**PROBLEM TO WORK ON:** Find every line in the material below with the string "Machine" and state how many there are, with no other text.

**DATA TO PROCESS:**
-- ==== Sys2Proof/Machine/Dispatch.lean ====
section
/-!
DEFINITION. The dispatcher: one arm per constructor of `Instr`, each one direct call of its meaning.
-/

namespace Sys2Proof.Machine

**WORKED SOLUTION:** 2